Short-lived climate pollutants - including black carbon, methane, hydrofluorocarbons, and tropospheric ozone – are air pollutants with global warming potentials many times that of carbon dioxide. They also significantly impact food, water and economic security for large populations throughout the world, both directly through their negative effects on public health, agriculture and ecosystems, and indirectly through their impact on the climate.

The relatively short atmospheric lifetime of short-lived climate pollutants, combined with their strong warming potential, means that strategies to reduce emissions can deliver climate and development benefits within a matter of decades.

Black carbon emissions can be reduced by 70% globally by 2030, methane emissions can be reduced by 40% globally by 2030, and HFCs can be reduced by 99.5% by 2050. 

The United Nations Environment Programme and World Meteorological Organisation (WMO) have identified a package of control measures to reduce short-lived climate pollutants that can achieve 90% of the above total potential emissions reductions for black carbon, methane, and HFCs. Many of these measures involve cost-effective technologies and practices that already exist.

If quickly implemented, these measures can cut the amount of warming that would occur over the next few decades by as much as 0.6°C, while avoiding 2.4 million premature deaths from outdoor air pollution annually by 2030, and preventing 52 million tonnes of crop losses per year.
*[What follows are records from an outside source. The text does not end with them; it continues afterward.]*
@[simp] theorem State.waitTo_die (s : State) (t : Nat) : (s.waitTo t).die = s.die := by unfold State.waitTo; split <;> rfl
@[simp] theorem State.waitTo_freeCtr (s : State) (t : Nat) : (s.waitTo t).freeCtr = s.freeCtr := by unfold State.waitTo; split <;> rfl
@[simp] theorem State.waitTo_power (s : State) (t : Nat) : (s.waitTo t).power = s.power := by unfold State.waitTo; split <;> rfl
@[simp] theorem State.waitTo_mode (s : State) (t : Nat) : (s.waitTo t).mode = s.mode := by unfold State.waitTo; split <;> rfl
@[simp] theorem State.waitTo_prev (s : State) (t : Nat) : (s.waitTo t).prev = s.prev := by unfold State.waitTo; split <;> rfl
@[simp] theorem State.waitTo_stby (s : State) (t : Nat) : (s.waitTo t).stby = s.stby := by unfold State.waitTo; split <;> rfl
@[simp] theorem State.waitTo_safeRun (s : State) (t : Nat) : (s.waitTo t).safeRun = s.safeRun := by unfold State.waitTo; split <;> rfl
@[simp] theorem State.waitTo_modeReqs (s : State) (t : Nat) : (s.waitTo t).modeReqs = s.modeReqs := by unfold State.waitTo; split <;> rfl
@[simp] theorem State.waitTo_modeTrig (s : State) (t : Nat) : (s.waitTo t).modeTrig = s.modeTrig := by unfold State.waitTo; split <;> rfl
@[simp] theorem State.waitTo_epoch (s : State) (t : Nat) : (s.waitTo t).epoch = s.epoch := by unfold State.waitTo; split <;> rfl
@[simp] theorem State.waitTo_thymeRun (s : State) (t : Nat) : (s.waitTo t).thymeRun = s.thymeRun := by unfold State.waitTo; split <;> rfl
@[simp] theorem State.waitTo_slewAt (s : State) (t : Nat) : (s.waitTo t).slewAt = s.slewAt := by unfold State.waitTo; split <;> rfl
@[simp] theorem State.waitTo_regs (s : State) (t : Nat) : (s.waitTo t).regs = s.regs := by unfold State.waitTo; split <;> rfl
@[simp] theorem State.waitTo_pages (s : State) (t : Nat) : (s.waitTo t).pages = s.pages := by unfold State.waitTo; split <;> rfl
@[simp] theorem State.waitTo_live (s : State) (t : Nat) : (s.waitTo t).live = s.live := by unfold State.waitTo; split <;> rfl
@[simp] theorem State.waitTo_held (s : State) (t : Nat) : (s.waitTo t).held = s.held := by unfold State.waitTo; split <;> rfl
@[simp] theorem State.waitTo_srcTick (s : State) (t : Nat) : (s.waitTo t).srcTick = s.srcTick := by unfold State.waitTo; split <;> rfl
@[simp] theorem State.waitTo_snaps (s : State) (t : Nat) : (s.waitTo t).snaps = s.snaps := by unfold State.waitTo; split <;> rfl
@[simp] theorem State.waitTo_resp (s : State) (t : Nat) : (s.waitTo t).resp = s.resp := by unfold State.waitTo; split <;> rfl
@[simp] theorem State.waitTo_flt (s : State) (t : Nat) : (s.waitTo t).flt = s.flt := by unfold State.waitTo; split <;> rfl
@[simp] theorem State.waitTo_ringAt (s : State) (t : Nat) : (s.waitTo t).ringAt = s.ringAt := by unfold State.waitTo; split <;> rfl
@[simp] theorem State.waitTo_journals (s : State) (t : Nat) : (s.waitTo t).journals = s.journals := by unfold State.waitTo; split <;> rfl
@[simp] theorem State.waitTo_rings (s : State) (t : Nat) : (s.waitTo t).rings = s.rings := by unfold State.waitTo; split <;> rfl
@[simp] theorem State.waitTo_fences (s : State) (t : Nat) : (s.waitTo t).fences = s.fences := by unfold State.waitTo; split <;> rfl
@[simp] theorem State.waitTo_copies (s : State) (t : Nat) : (s.waitTo t).copies = s.copies := by unfold State.waitTo; split <;> rfl
@[simp] theorem State.waitTo_copied (s : State) (t : Nat) : (s.waitTo t).copied = s.copied := by unfold State.waitTo; split <;> rfl
@[simp] theorem State.waitTo_quiesces (s : State) (t : Nat) : (s.waitTo t).quiesces = s.quiesces := by unfold State.waitTo; split <;> rfl
@[simp] theorem State.waitTo_bootRec (s : State) (t : Nat) : (s.waitTo t).bootRec = s.bootRec := by unfold State.waitTo; split <;> rfl
@[simp] theorem State.waitTo_potRun (s : State) (t : Nat) : (s.waitTo t).potRun = s.potRun := by unfold State.waitTo; split <;> rfl
@[simp] theorem State.waitTo_potWait (s : State) (t : Nat) : (s.waitTo t).potWait = s.potWait := by unfold State.waitTo; split <;> rfl
@[simp] theorem State.waitTo_coves (s : State) (t : Nat) : (s.waitTo t).coves = s.coves := by unfold State.waitTo; split <;> rfl
@[simp] theorem State.waitTo_potCache (s : State) (t : Nat) : (s.waitTo t).potCache = s.potCache := by unfold State.waitTo; split <;> rfl
@[simp] theorem State.waitTo_meas (s : State) (t : Nat) : (s.waitTo t).meas = s.meas := by unfold State.waitTo; split <;> rfl
@[simp] theorem State.waitTo_restart (s : State) (t : Nat) : (s.waitTo t).restart = s.restart := by unfold State.waitTo; split <;> rfl
@[simp] theorem State.waitTo_cores (s : State) (t : Nat) : (s.waitTo t).cores = s.cores := by unfold State.waitTo; split <;> rfl
@[simp] theorem State.waitTo_routes (s : State) (t : Nat) : (s.waitTo t).routes = s.routes := by unfold State.waitTo; split <;> rfl
@[simp] theorem State.waitTo_edges (s : State) (t : Nat) : (s.waitTo t).edges = s.edges := by unfold State.waitTo; split <;> rfl
@[simp] theorem State.waitTo_routeRuns (s : State) (t : Nat) : (s.waitTo t).routeRuns = s.routeRuns := by unfold State.waitTo; split <;> rfl
@[simp] theorem State.waitTo_vecs (s : State) (t : Nat) : (s.waitTo t).vecs = s.vecs := by unfold State.waitTo; split <;> rfl
@[simp] theorem State.waitTo_ports (s : State) (t : Nat) : (s.waitTo t).ports = s.ports := by unfold State.waitTo; split <;> rfl
@[simp] theorem State.waitTo_bar4 (s : State) (t : Nat) : (s.waitTo t).bar4 = s.bar4 := by unfold State.waitTo; split <;> rfl
@[simp] theorem State.waitTo_gateRun (s : State) (t : Nat) : (s.waitTo t).gateRun = s.gateRun := by unfold State.waitTo; split <;> rfl
@[simp] theorem State.waitTo_gateWait (s : State) (t : Nat) : (s.waitTo t).gateWait = s.gateWait := by unfold State.waitTo; split <;> rfl
@[simp] theorem State.waitTo_rst (s : State) (t : Nat) : (s.waitTo t).rst = s.rst := by unfold State.waitTo; split <;> rfl
@[simp] theorem State.waitTo_otp (s : State) (t : Nat) : (s.waitTo t).otp = s.otp := by unfold State.waitTo; split <;> rfl
@[simp] theorem State.waitTo_otpRun (s : State) (t : Nat) : (s.waitTo t).otpRun = s.otpRun := by unfold State.waitTo; split <;> rfl
@[simp] theorem State.waitTo_winners (s : State) (t : Nat) : (s.waitTo t).winners = s.winners := by unfold State.waitTo; split <;> rfl
@[simp] theorem State.waitTo_pinMap (s : State) (t : Nat) : (s.waitTo t).pinMap = s.pinMap := by unfold State.waitTo; split <;> rfl
@[simp] theorem State.waitTo_backup (s : State) (t : Nat) : (s.waitTo t).backup = s.backup := by unfold State.waitTo; split <;> rfl
@[simp] theorem State.waitTo_dram (s : State) (t : Nat) : (s.waitTo t).dram = s.dram := by unfold State.waitTo; split <;> rfl
@[simp] theorem State.waitTo_pool (s : State) (t : Nat) : (s.waitTo t).pool = s.pool := by unfold State.waitTo; split <;> rfl
@[simp] theorem State.waitTo_dc (s : State) (t : Nat) : (s.waitTo t).dc = s.dc := by unfold State.waitTo; split <;> rfl
@[simp] theorem State.waitTo_poolChk (s : State) (t : Nat) : (s.waitTo t).poolChk = s.poolChk := by unfold State.waitTo; split <;> rfl
@[simp] theorem State.waitTo_elog (s : State) (t : Nat) : (s.waitTo t).elog = s.elog := by unfold State.waitTo; split <;> rfl
@[simp] theorem State.waitTo_leakAt (s : State) (t : Nat) : (s.waitTo t).leakAt = s.leakAt := by unfold State.waitTo; split <;> rfl
@[simp] theorem State.waitTo_banks (s : State) (t : Nat) : (s.waitTo t).banks = s.banks := by unfold State.waitTo; split <;> rfl
@[simp] theorem State.waitTo_mem (s : State) (t : Nat) : (s.waitTo t).mem = s.mem := by unfold State.waitTo; split <;> rfl
@[simp] theorem State.waitTo_host (s : State) (t : Nat) : (s.waitTo t).host = s.host := by unfold State.waitTo; split <;> rfl
@[simp] theorem State.waitTo_poolClr (s : State) (t : Nat) : (s.waitTo t).poolClr = s.poolClr := by unfold State.waitTo; split <;> rfl
@[simp] theorem State.waitTo_rasters (s : State) (t : Nat) : (s.waitTo t).rasters = s.rasters := by unfold State.waitTo; split <;> rfl
@[simp] theorem State.waitTo_gfx (s : State) (t : Nat) : (s.waitTo t).gfx = s.gfx := by unfold State.waitTo; split <;> rfl
@[simp] theorem State.waitTo_cvus (s : State) (t : Nat) : (s.waitTo t).cvus = s.cvus := by unfold State.waitTo; split <;> rfl
@[simp] theorem State.waitTo_heads (s : State) (t : Nat) : (s.waitTo t).heads = s.heads := by unfold State.waitTo; split <;> rfl
@[simp] theorem State.waitTo_layers (s : State) (t : Nat) : (s.waitTo t).layers = s.layers := by unfold State.waitTo; split <;> rfl
@[simp] theorem State.waitTo_wbs (s : State) (t : Nat) : (s.waitTo t).wbs = s.wbs := by unfold State.waitTo; split <;> rfl
@[simp] theorem State.waitTo_links (s : State) (t : Nat) : (s.waitTo t).links = s.links := by unfold State.waitTo; split <;> rfl
@[simp] theorem State.waitTo_dphyAt (s : State) (t : Nat) : (s.waitTo t).dphyAt = s.dphyAt := by unfold State.waitTo; split <;> rfl
@[simp] theorem State.waitTo_poolWr (s : State) (t : Nat) : (s.waitTo t).poolWr = s.poolWr := by unfold State.waitTo; split <;> rfl
@[simp] theorem State.waitTo_poolFree (s : State) (t : Nat) : (s.waitTo t).poolFree = s.poolFree := by unfold State.waitTo; split <;> rfl
@[simp] theorem State.waitTo_coefs (s : State) (t : Nat) : (s.waitTo t).coefs = s.coefs := by unfold State.waitTo; split <;> rfl
@[simp] theorem State.waitTo_luts (s : State) (t : Nat) : (s.waitTo t).luts = s.luts := by unfold State.waitTo; split <;> rfl
@[simp] theorem State.waitTo_panels (s : State) (t : Nat) : (s.waitTo t).panels = s.panels := by unfold State.waitTo; split <;> rfl
@[simp] theorem State.waitTo_effects (s : State) (t : Nat) : (s.waitTo t).effects = s.effects := by unfold State.waitTo; split <;> rfl
@[simp] theorem State.waitTo_effLoad (s : State) (t : Nat) : (s.waitTo t).effLoad = s.effLoad := by unfold State.waitTo; split <;> rfl
@[simp] theorem State.waitTo_hchans (s : State) (t : Nat) : (s.waitTo t).hchans = s.hchans := by unfold State.waitTo; split <;> rfl
@[simp] theorem State.waitTo_hports (s : State) (t : Nat) : (s.waitTo t).hports = s.hports := by unfold State.waitTo; split <;> rfl
@[simp] theorem State.waitTo_reflex (s : State) (t : Nat) : (s.waitTo t).reflex = s.reflex := by unfold State.waitTo; split <;> rfl
@[simp] theorem State.waitTo_reflexArm (s : State) (t : Nat) : (s.waitTo t).reflexArm = s.reflexArm := by unfold State.waitTo; split <;> rfl
@[simp] theorem State.waitTo_reflexQ (s : State) (t : Nat) : (s.waitTo t).reflexQ = s.reflexQ := by unfold State.waitTo; split <;> rfl
@[simp] theorem State.waitTo_lineStarts (s : State) (t : Nat) : (s.waitTo t).lineStarts = s.lineStarts := by unfold State.waitTo; split <;> rfl
@[simp] theorem State.waitTo_audio (s : State) (t : Nat) : (s.waitTo t).audio = s.audio := by unfold State.waitTo; split <;> rfl
@[simp] theorem State.waitTo_tmb (s : State) (t : Nat) : (s.waitTo t).tmb = s.tmb := by unfold State.waitTo; split <;> rfl
@[simp] theorem State.waitTo_pad (s : State) (t : Nat) : (s.waitTo t).pad = s.pad := by unfold State.waitTo; split <;> rfl
@[simp] theorem State.waitTo_discards (s : State) (t : Nat) : (s.waitTo t).discards = s.discards := by unfold State.waitTo; split <;> rfl
@[simp] theorem State.waitTo_pending (s : State) (t : Nat) : (s.waitTo t).pending = s.pending := by unfold State.waitTo; split <;> rfl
The below list outlines a non-exhaustive and continuously evolving range of activities targeting individual pollutants and key emitting sectors. 

Agriculture  

Methane

  • Improve animal health and husbandry by combining herd and health management, nutrition and feeding management strategies.
  • Apply intermittent aeration of continuously flooded rice paddies.
  • Promote farm-scale anaerobic digestion to control methane emissions from livestock.
  • Introduce selective breeding to reduce emission intensity and increase production.
  • Adopt sustainable eating practices and food chain management.

Black Carbon

  • Eliminate open burning in agriculture through regulation and farmer education.

Fossil Fuels

Methane 

  • Carry out pre-mining de-gasification and recovery and oxidation of methane from ventilation air from coal mines 

  • Reduce leakage from long-distance gas transmission and distribution pipelines 

  • Extend recovery and utilisation from gas and oil production 

  • Recover and use gas and fugitive emissions during oil and natural gas production 

Black carbon 

  • Improve flaring efficiency in oil and gas production 

 

Waste

Methane

  • Separate and divert organic waste to Black Soldier Fly facilities or compost facilities
  • Upgrade wastewater treatment with gas recovery and overflow control
  • Improve anaerobic digestion of solid and liquid waste by food industry
  • Upgrade primary waste water treatment
  • Collect, capture and use landfill gas
  • Install biocovers on methane-producing landfills

Black Carbon

  • Improve and extend municipal waste collection services
  • Ban open burning of municipal waste


transport 

Black Carbon
 

  • By 2030, all countries adopt ultra-low sulphur diesel and minimum Euro 6/VI emission standards 

  • Establish global soot-free vehicle standards for international trade (no dumping of dirty used vehicles) 

  • By 2030, countries adopt standards for soot-free non-road mobile machinery and stationary diesel engines.  All countries adopt ultra-low sulphur diesel and minimum EU Stage V emission standards

  • Zero tailpipe emissions and 100% elimination of fossil-based fuels for heavy-duty transport by 2050

  • By 2050, zero tailpipe emissions, 100% elimination of fossil-based fuels- engines for non-road mobile machinery and stationary diesel engines 

  • Advocate for the International Maritime Organization to adopt a black carbon emission standard for all new ships and a methane emission standard for new LNG-fuelled ships

  • Develop diesel emissions policies for inland water transport in relevant countries by 2030

  • Significantly reduce emissions of black carbon, PM and other pollutants and GHGs from freight by enhancing existing, and developing new, green freight programs 


Household Energy

Black carbon

  • Extend electricity infrastructure 

  • Replace traditional cooking with clean-burning modern fuel and cookstove technology, such as solar, biogas, electricity  

  • Eliminating kerosene lamps 

  • Replacing lump coal with coal briquettes for cooking and heating 

  • Replacing wood stove and burners with pellet stoves and boilers 

 

Cooling 

Hydrofluorocarbons 

  • Ratify and comply with the control measures of the Kigali Amendment. 

  • Replace high-global warming potential hydrofluorocarbons with low- or zero-global warming potential alternatives, combined with improvements in lifecycle energy efficiency. 

  • Improve insulation materials and building designs to avoid the use of or reduce the need for air-conditioners.